諦めて部屋に戻ろう。そう思っていたときだった。
「構わない」
かすかだったが、確かに彼の声が届いた。それも、構わないと。私との食事の時間を許してくれると言うのだ。
「ほ、本当ですか? ありがとうございます、公爵様……」
思わず笑みが零れそうになるのを、私はぎゅっと唇を結んで抑えた。
∴∵∴ ୨୧ ∴∵∴ ୨୧ ∴∵∴ ୨୧ ∴∵∴
「今日は何をしていた?」
「えっと、今日は…………」
また、その質問。
ユリウスは普段全く口を開かない人なのに、話し始めたかと思えばいつだって私のことを細かく聞いてくる。
自分のことはちっとも教えてくれないくせに、私のことばかり知ろうとする。
これは別に、妻の日常を興味本位で聞く優しい夫の言葉ではない。
ただ単に、自分の所有する公爵家で好き勝手やっていないか。その確認だろう。
お飾り状態だとは言え、私はこの家の公爵夫人だ。この大きな屋敷のように、私も彼の所有物のひとつにすぎない。
きっと、自分が知らないことをされているのが不愉快なのだろう。
彼のことはやっぱり分からない。

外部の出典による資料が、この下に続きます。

/-- The judgement of the descriptor at the head of ring `n` (R288-R292, R295, R296). Its frames stand in the count that was in
force when it was fetched (02 R64). -/
def State.verdict (s : State) (n : Nat) (d : Desc) (blk : Option (List Byte)) : Verdict :=
  match parse d blk with
  | .bad st r => .refuse st r
  | .ok c =>
    let c := rebaseCmd (s.ring 0 n).headDelta c
    let due := d.w1 + (s.ring 0 n).headDelta
    let k := (due - s.stp.frame).toNat
    if !(s.execReady c) then .refuse 0x0B 0
    else if asapOnly c then s.verdictDue n d s.stp.frame c
    else if d.w1 = 0 then
      if cutoffOf c ≤ s.stp.phase then .wait (some 0x06)
      else if wbit d.w0 8 && s.orderWaits n then .wait none
      else s.verdictDue n d (s.stp.frame + 1) c
    else if 2 ^ 31 ≤ k ∨ k < 3 then .refuse 0x01 0
    else if 2 ^ 20 < k then .refuse 0x02 0
    else s.verdictDue n d due c

/-- The head of ring `n` is decided: the consumer index passes it, and a slot is used. -/
def State.passHead (n : Nat) (s : State) : State :=
  let s := s.modRing 0 n (fun r => { r.advance 0 with head := none, waited := 0, waits := false, wbDue := true })
  { s with ce := { s.ce with visited := s.ce.visited + 1 } }

/-- The visit to ring `n` uses one of its grants (R297). -/
def State.grant (n : Nat) (s : State) : State :=
  let same := s.ce.rrRing = n && decide (0 < s.ce.rrLeft)
  { s with ce := { s.ce with rrRing := n, rrLeft := if same then s.ce.rrLeft - 1 else max 1 (s.ring 0 n).weight - 1 } }

/-- Two admissions touch the same budget counter, or items that each other's admission looks at (10 Table CM-5; R448). Every
slot has a due-table entry of its own (assumption 109). -/
def slotsClash (b1 : Word) (c1 : Cmd) (b2 : Word) (c2 : Cmd) : Bool :=
  (decide (b1 = b2) && ((decide (changesOf c1 ≠ 0) && decide (changesOf c2 ≠ 0)) || (decide (patchesOf c1 ≠ 0) && decide (patchesOf c2 ≠ 0))
      || ((executorOf c1).isSome && decide (executorOf c1 = executorOf c2))))
    || (familiesOf c1).any (fun f => (familiesOf c2).contains f)

/-- A slot of ring `n` admits `x`, or refuses (none): the slots of a cycle are 4. One that clashes with an earlier slot of its
cycle is replayed: it is wasted, and the descriptor is decided in the next cycle (R300). -/
def State.useSlot (n : Nat) (x : Option (Word × Cmd)) (s : State) : State :=
  let clash := match x with
    | none => false
    | some y => s.ce.cycle.any (fun o => match o with | some z => slotsClash z.1 z.2 y.1 y.2 | none => false)
  if 4 ≤ s.ce.cycle.length then { s with ce := { s.ce with cycle := [x] } }
  else if clash then
    let s := { s with ce := { s.ce with cycle := [x], visited := s.ce.visited + 1 } }
    ((s.pmcAdd 0 1).pmcAdd 2 1).pmcEvent 0x05 (some n) 1
  else { s with ce := { s.ce with cycle := s.ce.cycle ++ [x] } }

/-- A refusal (R22, R299): the completion is written before the index passes, or held while its CC is stopped. -/
def State.refuse (n : Nat) (d : Desc) (status result : Nat) (s : State) : State :=
  let r := s.ring 0 n
  let c : Comp :=
    { entry := s.freeEntry, ring := n, cc := r.bind, index := r.dev, tag := BitVec.ofNat 16 (wfld d.w0 16 16), int := wbit d.w0 10
      status := status, asap := decide (d.w1 = 0), refusal := true, exec := s.stp.frame, result := BitVec.ofNat 32 result }
  let s := if s.ccRoom r.bind then s.putComp c else s.addComp c
  let s := { s with ce := { s.ce with refused := s.ce.refused + 1, lastIdx := r.dev, lastRing := n, lastStat := status } }
  let s := ((s.passHead n).pmcAdd 0 1).pmcAdd 2 1
  (s.pmcEvent 0x03 (some n) 1).pmcEvent 0x04 (some n) (b2n (status = 0x04))

/-- The layout of PMC.SAMPLE (12 R342): `d` is the descriptor admitted, none with VALID = 0. -/
def pmcSampleOf (j : Nat) (d : Option Due) : Nat :=
  match d with
  | none => put j 56 4
  | some e => putB true 63 + put j 56 4 + put (opcodeOf e.cmd) 48 8 + put e.ring 40 6 + put e.tag.toNat 24 16 + put e.index 0 16

/-- The samples of counters `l` are taken (12 R342). -/
def State.pmcSamples (d : Option Due) (l : List Nat) (s : State) : State :=
  foldS l (fun j (s : State) =>
    let v := pmcSampleOf j d
    ({ s with pmc := { s.pmc with sample := BitVec.ofNat 64 v } }).raise .pmcOvf 0x182 j v) s

/-- Entry `d` is admitted: the samples that waited name it (12 R342). -/
def State.pmcTake (d : Due) (s : State) : State :=
  ({ s with pmc := { s.pmc with wait := [] } }).pmcSamples (some d) (s.pmc.wait.map (fun (x : Nat × Nat) => x.1))

/-- The condition of a FENCE or FENCE_ALL (R28, R295): nothing admitted earlier, from its ring or from every ring, still waits. -/
def State.fenceMet (s : State) (d : Due) : Bool :=
  !(s.ce.due.any (fun e => decide (e.seq < d.seq) && (decide (d.cmd = .fenceAll) || e.ring = d.ring)))

/-- The completion of entry `d`, which has taken effect or failed in the present frame. -/
def Due.comp (d : Due) (frame : Word) (e : Eff) : Comp :=
  { entry := d.entry, ring := d.ring, cc := d.cc, index := d.index, tag := d.tag, int := d.int, status := e.status, data := e.data
    asap := d.asap, exec := frame, result := BitVec.ofNat 32 e.result }

/-- A command has completed with `e`: NOCOMP leaves out the completion of status OK (R269, R284). -/
def State.finish (d : Due) (e : Eff) (s : State) : State :=
  if d.nocomp && e.status = 0 then s else s.addComp (d.comp s.stp.frame e)

/-- The due-table word of an entry is read: DUE_CE or DUE_UE (R285). -/
def State.readDue (e : Nat) (s : State) : Bool × State :=
  match s.upsetAt (.due e) with
  | none => (false, s)
  | some u => (u, (s.clearUpset (.due e)).raise (if u then .dueUe else .dueCe) 0x151 e 0)

/-- A fence completes; with EXEC_FAULT where its entry's word is uncorrectable (R285). -/
def State.fenceDone (d : Due) (s : State) : State :=
  let s := { s with ce := { s.ce with due := s.ce.due.filter (fun e => decide (e.seq ≠ d.seq)) } }
  let s := s.modRing 0 d.ring (fun r => if r.fence.map (fun x => x.1) = some d.seq then { r with fence := none } else r)
  let r := s.readDue d.entry
  if d.ue || r.1 then r.2.addComp (d.comp r.2.stp.frame { status := 0x0D }) else r.2.finish d {}

/-- Every fence whose condition holds completes, in the order of admission. -/
def State.fencesMet (s : State) : State :=
  foldS (s.ce.due.filter (fun d => d.noBoundary)) (fun d (s : State) => if s.fenceMet d then s.fenceDone d else s) s

/-- An entry is admitted: a place in the order of admission and a due-table entry. -/
def State.enter (d : Due) (s : State) : State :=
  let s := ({ s with ce := { s.ce with due := s.ce.due ++ [d], seq := s.ce.seq + 1 } }).wordWritten (.due d.entry)
  if d.noBoundary then
    (s.modRing 0 d.ring (fun r => { r with fence := some (d.seq, decide (d.cmd = .fenceAll)) })).fencesMet
  else s

/-- Admission (R288): the entry, the consumer index, the slot, and the counter samples that waited for a descriptor. -/
def State.admitHead (n : Nat) (d : Desc) (b : Word) (c : Cmd) (s : State) : State :=
  let e := s.newDue n d b c
  let s := (s.passHead n).enter e
  let s := ((s.pmcAdd 0 1).pmcAdd 1 1).pmcEvent (if e.asap then 0x02 else 0x01) (some n) 1
  s.pmcTake e

/-- Ring `n` may have its fetched head judged (R297, R283; 13 R371): enabled, DMA running, no fence, its CC running, the
device not in the fatal state. -/
def State.mayJudge (s : State) (n : Nat) : Bool :=
  let r := s.ring 0 n
  !s.flt.fatal && s.ringRun 0 n && r.fence.isNone && s.ringRun 1 r.bind

/-- Judge the head of ring `n` (R288). -/
def State.judgeHead (n : Nat) (s : State) : State :=
  match (s.ring 0 n).head with
  | none => s
  | some (d, blk) =>
    if !(s.mayJudge n) then s
    else match s.verdict n d blk with
    | .wait _ => s.modRing 0 n (fun r => { r with waits := true })
    | .refuse st r => ((s.grant n).useSlot n none).refuse n d st r
    | .take b c => ((s.grant n).useSlot n (some (b, c))).admitHead n d b c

仮にも夫婦だというのに、私はあなたのことをまるで知らない。
だけど、いつまでもこんなままではいけないことは分かっている。いつまでも周囲の人間にバカにされているままでは、ダメなんだ。
今日こそ彼との距離を……夫との距離を縮めなくてはならない。
ラブラブなおしどり夫婦とまではいかなくとも、ちゃんと目を見て話ができるくらいに。友人のように相談をし合い、助け合える関係にくらいなれたなら……。
「その酒が気に入ったのか」
考え事をしながらグラスに注がれたシャンパンを見下ろしていた私に、彼が尋ねる。
視線を上げると、ユリウスはまっすぐこちらを見ていた。
急なことでどうすればいいのか分からず、取りあえず頷いておく。
「ならばもっと酒を持ってこさせよう。執事のシルバーが酒に詳しかったはずだから、何か好きなものがあれば言えばいい」
「あ……ありがとうございます……」
本当は間が気まずくて、必死に飲んでいただけだったんだけど……。
まあ、別に嫌いなわけでもないし、口に合ったのは本当なのだから嘘をついているわけでもない。

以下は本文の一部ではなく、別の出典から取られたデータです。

/-- A warm CHIP_RST (13 R366; 15 R416; 16 R421): the log, the FLT records, the link and config space stay; the queue is
discarded uncounted and RESET_REC is the first entry logged. -/
def State.warmReset (st : Straps) (byReaction : Bool) (src kind : Nat) (s : State) : State :=
  let t := s.outside State.reset
  let t := { t with cfg := tkeep warmKeeps s.cfg, flt := s.flt.warm, log := s.log
                    hif := { t.hif with bme := s.hif.bme, d3hot := s.hif.d3hot, funcMask := s.hif.funcMask, linkUp := s.hif.linkUp,
                                        linkWidth := s.hif.linkWidth, linkSpeed := s.hif.linkSpeed } }
  let t := if byReaction then t.raise .resetRec 0x180 0 (src + kind * 65536) else t.raise .resetRec 0x180 1 0
  t.release st (if byReaction then 2 else 3)

/-- WARM_CHIP_RST (13 R366): the reset that a reaction or the host has asked for. -/
def execWarmChipRst (st : Straps) (s : State) : Host.Outcome State Fault Refusal :=
  .next (match s.glb.rstReq with
    | none => s
    | some (byReaction, src, kind) => s.warmReset st byReaction src kind)

/-- A write of GLB.RSTCTL (16 R421): CHIP_RST with KEY 0xC4 asks for a warm reset; PURGE_ON_HOST_RESET is stored. -/
def State.rstctl (v : Word) (s : State) : State :=
  let s := s.regWrite 0x0010 v
  if wbit v 31 && wfld v 8 8 = 0xC4 && s.glb.rstReq.isNone then { s with glb := { s.glb with rstReq := some (false, 0, 0) } } else s

/-- GLB_CHIP_RST_REQUEST (16 R421). -/
def execGlbChipRstRequest (v : Word) (s : State) : Host.Outcome State Fault Refusal := .next (s.rstctl v)

/-- POWER_LOSS (13 R375): nothing in the device survives. -/
def execPowerLoss (s : State) : Host.Outcome State Fault Refusal :=
  .next { s.outside State.reset with powered := false }

/-! ### Board-management I2C (R415; 16 R424; 17 R438) -/

/-- A whole word written over I2C: only the push registers and LOG.RIDX accept it. -/
def State.i2cWord (o : Nat) (v : Word) (s : State) : State :=
  if o = 0x9010 then (if wbit v 0 then s.pushEnd true else s)
  else if o = 0x9014 then s.pushBytes true (leBytes 4 v.toNat)
  else if o = 0x9018 then s.pushTail true v
  else if o = 0x5020 then { s with log := { s.log with i2cRidx := wfld v 0 14, i2cRdata := s.log.at (wfld v 0 14) } }
  else s

/-- The words of a write, 4 bytes at a time from the offset onward; a rest below 4 bytes is left. -/
def State.i2cWrite : Nat → Nat → List Byte → State → List Byte × State
  | 0, _, b, s => (b, s)
  | n + 1, o, b, s =>
    if b.length < 4 then (b, s)
    else State.i2cWrite n (o + 4) (b.drop 4) (s.i2cWord o (BitVec.ofNat 32 (leNat (b.take 4))))

/-- I2C_IDLE_TIMEOUT (17 R438): the target is idle. -/
def execI2cIdleTimeout (s : State) : Host.Outcome State Fault Refusal := .next { s with i2c := {} }

end Sys2Proof.Machine
end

すぐにグラスに視線を戻して、6杯目となるシャンパンをごくりと飲み込した。
それにしても、いつもは私を避けているくせにいざ話すと優しくしてくるのは何なのだろうか。
本当に、訳が分からない人だ。
「また今日も刺繍をしていたのか?」
「……えっ?」
グラスを口に運ぼうとしていた手が、ピタリと止まる。
彼の言う通り、近頃は刺繍ばかりしている。特に用事がない間は、ずっと刺繍に没頭するほどハマっているのも事実。

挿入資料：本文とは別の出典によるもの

/-- O33. OH_SET stores the value where its CODE names it: a section byte of a port, a source byte, expected label or flags of
an HO path, flags or transmit bytes of an LO path. -/
def Obligations.OverheadSet : Prop :=
  ∀ (h : Hdr) (code : Nat) (g : Word) (v : Nat) (s : State), Carries (.ohSet code g v) s → Does (.ohSet h code g v) s fun t =>
    let b : Byte := BitVec.ofNat 8 v
    let k := 192 * wfld g 0 5 + wfld g 8 8
    DoneWith h 0 s t ∧
    (code ≤ 9 → tget none (t.port g.toNat).ohSet code = some b ∧ ∀ m, m ≠ g.toNat → t.port m = s.port m) ∧
    (code = 0x10 → (t.hoSrc g.toNat).c2 = some b) ∧ (code = 0x11 → (t.path k).expC2 = some b) ∧
    (code = 0x12 → wbit g 31 = true → (t.path (g.toNat - 2 ^ 31)).flags = v) ∧
    (code = 0x12 → wbit g 31 = false → (t.path k).flags = v) ∧
    (code = 0x13 → (t.hoSrc g.toNat).f2 = b) ∧
    (code = 0x14 → (t.hoSrc g.toNat).f3 = b ∧ (t.hoSrc g.toNat).k3 = BitVec.ofNat 8 (v / 256)) ∧
    (code = 0x15 → (t.hoSrc g.toNat).n1 = b) ∧ (code = 0x20 → (t.lo g.toNat).flags = v) ∧
    (code = 0x21 → (t.lo g.toNat).k4Tx = b) ∧ (code = 0x22 → (t.lo g.toNat).n2Tx = b)

/-- O34. TRACE_SET stores the fields that FIELDS selects; a change of FMT or N clears the accepted string; TIM is decided at
once with the new settings. No other entry changes. TRACE_READ writes the 208 bytes of the entry's record to host memory
and clears CRC_ERR and UNFRAMED. A run of N equal strings is accepted by its OP: the accepted string is the run's, TIM is
decided, TRACE_NEW is raised, with its EV entry masked where the mask says so. An entry with no such run: nothing
(assumption 15). -/
def Obligations.Traces : Prop :=
  (∀ (h : Hdr) (o : TraceOp) (s : State), Carries (.traceSet o) s → Does (.traceSet h o) s fun t =>
    let a := s.trace o.kind o.index
    let n := t.trace o.kind o.index
    let f (i : Nat) := o.fields.testBit i
    DoneWith h 0 s t ∧
    n.tx = (if f 0 then o.txStr else a.tx) ∧ n.exp = (if f 1 then o.exStr else a.exp) ∧ n.fmt = (if f 2 then o.fmt else a.fmt) ∧
    n.n = (if f 3 then o.n else a.n) ∧ n.cmp = (if f 4 then o.cmpEn else a.cmp) ∧
    (f 5 = true → o.kind = 1 → n.rx = (if o.rxBind then some (o.rxPort, o.rxS) else none) ∧
      n.txPt = if o.txBind then some o.txSlot else none) ∧
    ((f 2 = true ∧ a.fmt ≠ o.fmt) ∨ (f 3 = true ∧ a.n ≠ o.n) → n.acc = none ∧ n.run = [] ∧ n.runLen = 0 ∧ n.tim = false) ∧
    n.tim = (n.timNow && !(t.layerLost o.kind o.index)) ∧
    ∀ k i, traceKey k i ≠ traceKey o.kind o.index → t.trace k i = s.trace k i) ∧
  ((∀ (h : Hdr) (a : DWord) (k i : Nat) (s : State), Carries (.traceRead a k i) s → s.dmaOn = true → Does (.traceRead h a k i) s fun t =>
    DoneWith h 208 s t ∧ (s.traceRec k i).length = 208 ∧ t.hostMem = memWrite s.hostMem a.toNat (s.traceRec k i) ∧
    t.trace k i = { s.trace k i with crcErr := false, unframed := false }) ∧
  (∀ (h : Hdr) (a : DWord) (k i : Nat) (s : State), Carries (.traceRead a k i) s → s.dmaOn = false → Does (.traceRead h a k i) s fun t =>
    DoneWith h 0 s t ∧ t.hostMem = s.hostMem ∧ t.scribe = s.scribe) ∧
  (∀ (k : Fin 3) (i : Nat) (s : State) (str : List Byte), (s.trace k i).ready = some str → s.inSvc (traceOp k i) = true →
    s.layerLost k i = false → Does (.traceNew k i) s fun t =>
      (t.trace k i).acc = some str ∧ (t.trace k i).ready = none ∧ (t.trace k i).tim = (t.trace k i).timNow ∧
      (s.flt.queue.length < 63 → ∃ m ∈ t.flt.queue, m.kind = Kind.traceNew.code ∧ m.cls = Kind.traceNew.cls ∧
        m.addr = BitVec.ofNat 32 i ∧ m.data = BitVec.ofNat 64 (k * 256) ∧ m.masked = s.rb 0x20008 25 ∧ m.at_ = s.now)) ∧
  ∀ (k : Fin 3) (i : Nat) (s : State), (s.trace k i).ready = none → exec (.traceNew k i) s = .next s)

/-! ### Line ports -/

/-- O35. Writes of LPT.CFG and of the offset registers are stored; the settings in force wait for the boundary. RATE and MODE
keep their values while the port's EN in force is 1 or a pair holds it. An OFFSET above 2429 is ignored. LOF after 3 ms
out of frame, cleared after 3 ms in frame; LOS while the signal is absent or the receiver has no lock, under which the
framer hunts and OOF stands; a SERDES PLL that loses lock is reported, and a transmitter without lock is squelched. -/
def Obligations.PortSettingsAndDefects : Prop :=
  ((∀ (n : Fin 32) (v : Word) (s : State), Does (.portCfgWrite n v) s fun t =>
    t.ports = s.ports ∧ (∀ w, w ≠ lpt n 0 → t.reg w = s.reg w) ∧
    ((s.port n).en = false → s.pairOf n = none →
      t.reg (lpt n 0) = (s.reg (lpt n 0) &&& ~~~ regMask (lpt n 0)) ||| (v &&& regMask (lpt n 0))) ∧
    ((s.port n).en = true ∨ (s.pairOf n).isSome = true →
      wfld (t.reg (lpt n 0)) 0 3 = wfld (s.reg (lpt n 0)) 0 3 ∧ wbit (t.reg (lpt n 0)) 31 = wbit v 31)) ∧
  ∀ (r : OffsetReg) (v : Word) (s : State),
    let o := match r with | .port n => lpt n 0x40 | .group g => 0x1100 + 4 * g.val
    Does (.txOffsetWrite r v) s fun t =>
      t.rf o 0 12 = (if wfld v 0 12 ≤ 2429 then wfld v 0 12 else s.rf o 0 12) ∧ (∀ w, w ≠ o → t.reg w = s.reg w) ∧
      t.ports = s.ports ∧ t.stp = s.stp) ∧
  ((∀ (n : Fin 32) (s : State), (s.port n).en = true → (s.port n).def_ 3 = false → 24 ≤ (s.port n).oofInt →
    Does (.lofL n) s fun t => (t.port n).def_ 3 = true) ∧
  (∀ (n : Fin 32) (s : State), (s.port n).en = true → (s.port n).def_ 3 = true → 24 ≤ (s.port n).inRun →
    Does (.lofL n) s fun t => (t.port n).def_ 3 = false) ∧
  (∀ (n : Fin 32) (a : Bool) (s : State), (s.port n).en = true → Does (.losL n a) s fun t =>
    (t.port n).noSignal = a ∧ (t.port n).def_ 1 = (a || (s.port n).rxLol || !(s.port n).cdrLock) ∧
    ((t.port n).def_ 1 = true → (t.port n).frm = 0 ∧ (t.port n).def_ 2 = true)) ∧
  (∀ (n : Fin 32) (s : State), (s.port n).en = true → (s.port n).rxLol = false → s.flt.queue.length < 64 →
    Does (.serdesLol n true) s fun t => (t.port n).rxLol = true ∧ (t.port n).cdrLock = false ∧ (t.port n).def_ 1 = true ∧
      ({ source := n, kind := Kind.serdesLol.code, cls := 1, addr := 0, data := 0, at_ := s.now } : Msg) ∈ t.flt.queue) ∧
  (∀ (n : Fin 32) (s : State), (s.port n).en = true → (s.port n).txLol = false → s.flt.queue.length < 64 →
    Does (.serdesLol n false) s fun t => (t.port n).txLol = true ∧ (t.port n).txFrame = [] ∧ t.txIdle n = true ∧
      t.flt.queue = insertMsg { source := n, kind := Kind.serdesLol.code, cls := 1, addr := 0, data := 0, at_ := s.now } s.flt.queue) ∧
  (∀ (n : Fin 32) (s : State), (s.port n).en = true → Does (.serdesLock n true) s fun t =>
    (t.port n).rxLol = false ∧ (t.port n).cdrLock = true ∧ (t.port n).def_ 1 = (s.port n).noSignal) ∧
  ∀ (n : Fin 32) (s : State), (s.port n).en = true → Does (.serdesLock n false) s fun t =>
    t.port n = { s.port n with txLol := false, txLock := true } ∧ t.flt = s.flt)

/-- O36. A transmit line frame of an enabled port starts at its transmit offset: 2,430 N bytes that begin with the framing
pattern A1 A2 (N-fold), B1 the BIP-8 of the frame before it; an idle transmitter sends nothing; at any other place nothing
starts. A frame time of received bytes: HUNT takes the first match in it; an IN_FRAME framer stays while the window matches
at its place and is out of frame at the fourth errored pattern in a row; the last recurrence check of a candidate puts it
in frame; OOF is declared exactly while the framer is not in frame. -/
def Obligations.LineFrames : Prop :=
  (∀ (n : Fin 32) (s : State), s.txStarts n = true → s.txIdle n = false →
    Does (.txLineFrame n (s.txOffset n)) s fun t => let f := (t.port n).txFrame
      f.length = 2430 * s.portN n ∧ (t.port n).txAt = some s.stp.frame ∧
      f.take (6 * s.portN n) = List.replicate (3 * s.portN n) 0xF6 ++ List.replicate (3 * s.portN n) 0x28 ∧
      (t.port n).tx.b1 = bip8 (s.port n).txFrame ^^^ (if s.rb (lpt n 0x44) 2 then 1 else 0)) ∧
  (∀ (n : Fin 32) (s : State), s.txStarts n = true → s.txIdle n = true →
    Does (.txLineFrame n (s.txOffset n)) s fun t => t.port n = { s.port n with txFrame := [], txB2 := [], tx := {}, txAt := some s.stp.frame }) ∧
  (∀ (n : Fin 32) (s : State), s.txStarts n = true ↔ ((s.port n).en = true ∧ s.stp.phase = s.txOffset n ∧ s.stp.sub = 0 ∧
    (s.port n).txAt ≠ some s.stp.frame)) ∧
  (∀ (n : Fin 32) (p : Nat) (s : State), s.txStarts n = false ∨ p ≠ s.txOffset n → exec (.txLineFrame n p) s = .next s) ∧
  (∀ (n : Fin 32) (b : List Byte) (s : State), (s.port n).en = true → (s.port n).def_ 1 = false →
    let l := frameMarks (s.portN n) (s.huntN n) (rxSpan (lineLen (s.portN n)) (s.port n).rxPrev b)
    let ok := decide ((s.port n).align ∈ l)
    Does (.rxLineFrame n b) s fun t =>
      (t.port n).def_ 2 = decide ((t.port n).frm ≠ 2) ∧
      ((s.port n).frm = 0 → l = [] → (t.port n).frm = 0) ∧
      ((s.port n).frm = 0 → ∀ m r, l = m :: r → (t.port n).frm = 1 ∧ (t.port n).align = m) ∧
      ((s.port n).frm = 2 → ok = true → (t.port n).frm = 2 ∧ (t.port n).bad = 0) ∧
      ((s.port n).frm = 2 → ok = false → (s.port n).bad < 3 → (t.port n).frm = 2 ∧ (t.port n).bad = (s.port n).bad + 1) ∧
      ((s.port n).frm = 2 → ok = false → 3 ≤ (s.port n).bad → (t.port n).frm ≠ 2) ∧
      ((s.port n).frm = 1 → ok = true → s.confirmN n ≤ (s.port n).passes + 2 → (t.port n).frm = 2)) ∧
  ∀ (n : Fin 32) (b : List Byte) (s : State), (s.port n).en = false ∨ (s.port n).def_ 1 = true → exec (.rxLineFrame n b) s = .next s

「私、あなたに刺繍を始めたことを言っていませんよね」
だけど、私はその話を一度だってあなたにしたことが無い。
「…………」
ユリウスの眉がわずかに動き、その顔が微かに強張った。明らかに“しまった”という顔をしている。
「……まさかあの護衛騎士から聞いたんですか?」
公爵家に嫁いできてから、私に仕えてくれている赤髪の騎士さん。
彼は元々、ユリウスの側近だったと聞いたことがある。つまり、あの青年の主人はユリウスであって、私ではない。
彼を通じ、いくらでも私の行動は把握できるのだ。
「知りたいことがあるなら、直接聞いてくださったらいいじゃないですか」
膝の上に置いていたナフキンを、無意識のうちにグシャリと握りしめる。
「あなたはいつも私のことを監視しようとするくせに、あなたは私に何も教えてくださりませんよね」
こんなことを言ってはいけない。そう、頭では分かっているつもりだった。けれど、もう止められない。
お酒のせいか、怒りのせいか。
どうしてこんなにも苦しいのか、分からない。
ユリウスは私をただ見つめたまま、まるで言葉を失ったように黙り込んでいた。
滅多に表情を変えない彼の顔が、今だけはどこか青ざめて見えた。
「……どうして泣いているんだ」
やっと出たユリウスの声は掠れていて、私の胸をギュっと苦しめた。
「泣いてなどいません」
咄嗟に顔を伏せ、袖で目元をこする。しかし頬を伝う熱い雫を隠しきることは出来なかった。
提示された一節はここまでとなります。